Stored data:
/---

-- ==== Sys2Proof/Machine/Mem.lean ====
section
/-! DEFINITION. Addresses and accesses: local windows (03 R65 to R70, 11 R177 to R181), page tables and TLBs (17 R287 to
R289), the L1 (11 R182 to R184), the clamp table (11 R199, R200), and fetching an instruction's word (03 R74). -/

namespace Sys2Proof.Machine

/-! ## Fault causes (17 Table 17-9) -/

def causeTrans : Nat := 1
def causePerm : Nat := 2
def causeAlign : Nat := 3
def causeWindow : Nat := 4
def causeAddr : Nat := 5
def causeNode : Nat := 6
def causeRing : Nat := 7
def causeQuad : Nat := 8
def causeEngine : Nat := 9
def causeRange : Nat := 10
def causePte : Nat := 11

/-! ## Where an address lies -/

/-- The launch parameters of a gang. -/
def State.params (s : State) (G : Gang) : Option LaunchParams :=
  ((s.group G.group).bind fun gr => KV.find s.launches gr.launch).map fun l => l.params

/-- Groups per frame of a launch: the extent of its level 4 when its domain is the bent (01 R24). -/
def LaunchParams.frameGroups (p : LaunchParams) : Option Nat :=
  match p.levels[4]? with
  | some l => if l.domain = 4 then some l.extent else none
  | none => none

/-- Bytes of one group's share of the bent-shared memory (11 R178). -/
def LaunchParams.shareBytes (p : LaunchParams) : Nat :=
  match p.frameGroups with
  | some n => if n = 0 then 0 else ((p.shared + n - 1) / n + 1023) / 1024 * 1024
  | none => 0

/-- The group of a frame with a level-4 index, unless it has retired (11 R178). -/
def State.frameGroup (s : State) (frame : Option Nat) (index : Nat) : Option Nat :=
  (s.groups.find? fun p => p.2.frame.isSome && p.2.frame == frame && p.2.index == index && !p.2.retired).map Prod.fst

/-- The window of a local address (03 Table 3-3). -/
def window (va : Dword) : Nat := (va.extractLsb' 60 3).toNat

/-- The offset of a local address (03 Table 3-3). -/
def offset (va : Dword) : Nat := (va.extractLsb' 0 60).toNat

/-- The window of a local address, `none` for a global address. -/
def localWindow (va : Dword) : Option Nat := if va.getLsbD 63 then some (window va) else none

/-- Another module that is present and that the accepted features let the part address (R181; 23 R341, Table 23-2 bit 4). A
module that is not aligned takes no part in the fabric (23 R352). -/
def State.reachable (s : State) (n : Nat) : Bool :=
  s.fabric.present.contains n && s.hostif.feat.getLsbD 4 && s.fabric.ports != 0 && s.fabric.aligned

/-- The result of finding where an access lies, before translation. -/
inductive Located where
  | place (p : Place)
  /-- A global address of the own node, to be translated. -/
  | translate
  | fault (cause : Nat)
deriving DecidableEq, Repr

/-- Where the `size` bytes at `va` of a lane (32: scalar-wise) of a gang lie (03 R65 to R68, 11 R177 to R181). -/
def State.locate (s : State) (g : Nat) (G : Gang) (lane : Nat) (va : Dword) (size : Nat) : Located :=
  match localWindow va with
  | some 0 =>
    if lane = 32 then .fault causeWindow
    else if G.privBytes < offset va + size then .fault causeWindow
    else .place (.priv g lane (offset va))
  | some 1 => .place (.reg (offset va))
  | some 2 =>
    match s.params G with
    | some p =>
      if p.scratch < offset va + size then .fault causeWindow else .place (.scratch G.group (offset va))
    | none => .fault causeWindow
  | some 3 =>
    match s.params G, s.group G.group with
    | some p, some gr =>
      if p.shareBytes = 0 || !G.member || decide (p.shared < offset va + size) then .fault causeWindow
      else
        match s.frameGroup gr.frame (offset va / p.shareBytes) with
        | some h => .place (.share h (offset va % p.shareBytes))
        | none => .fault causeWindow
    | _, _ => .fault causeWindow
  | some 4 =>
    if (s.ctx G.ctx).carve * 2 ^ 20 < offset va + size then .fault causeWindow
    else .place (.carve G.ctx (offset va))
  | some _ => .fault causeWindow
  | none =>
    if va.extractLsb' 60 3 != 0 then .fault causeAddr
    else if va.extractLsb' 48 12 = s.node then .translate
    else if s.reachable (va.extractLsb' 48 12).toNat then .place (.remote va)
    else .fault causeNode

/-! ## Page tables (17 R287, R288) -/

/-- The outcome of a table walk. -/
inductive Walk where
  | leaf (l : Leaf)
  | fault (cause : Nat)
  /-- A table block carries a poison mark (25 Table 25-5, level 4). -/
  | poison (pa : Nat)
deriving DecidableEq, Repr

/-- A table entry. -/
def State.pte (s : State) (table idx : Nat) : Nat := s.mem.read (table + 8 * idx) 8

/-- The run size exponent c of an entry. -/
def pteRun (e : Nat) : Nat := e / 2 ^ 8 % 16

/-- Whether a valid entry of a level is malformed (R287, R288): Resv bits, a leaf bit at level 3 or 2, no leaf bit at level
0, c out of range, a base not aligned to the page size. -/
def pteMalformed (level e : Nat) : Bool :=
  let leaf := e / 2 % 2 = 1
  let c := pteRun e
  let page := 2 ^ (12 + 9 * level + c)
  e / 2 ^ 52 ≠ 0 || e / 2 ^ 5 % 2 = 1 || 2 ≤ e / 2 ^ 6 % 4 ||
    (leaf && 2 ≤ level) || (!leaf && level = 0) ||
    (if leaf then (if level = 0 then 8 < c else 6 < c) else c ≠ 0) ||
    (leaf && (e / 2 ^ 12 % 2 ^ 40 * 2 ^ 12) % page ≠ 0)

\---

**Activity**.
Tally the lines of the records that contain the word "Option" and state the total alone.

**Reply to the task**.
4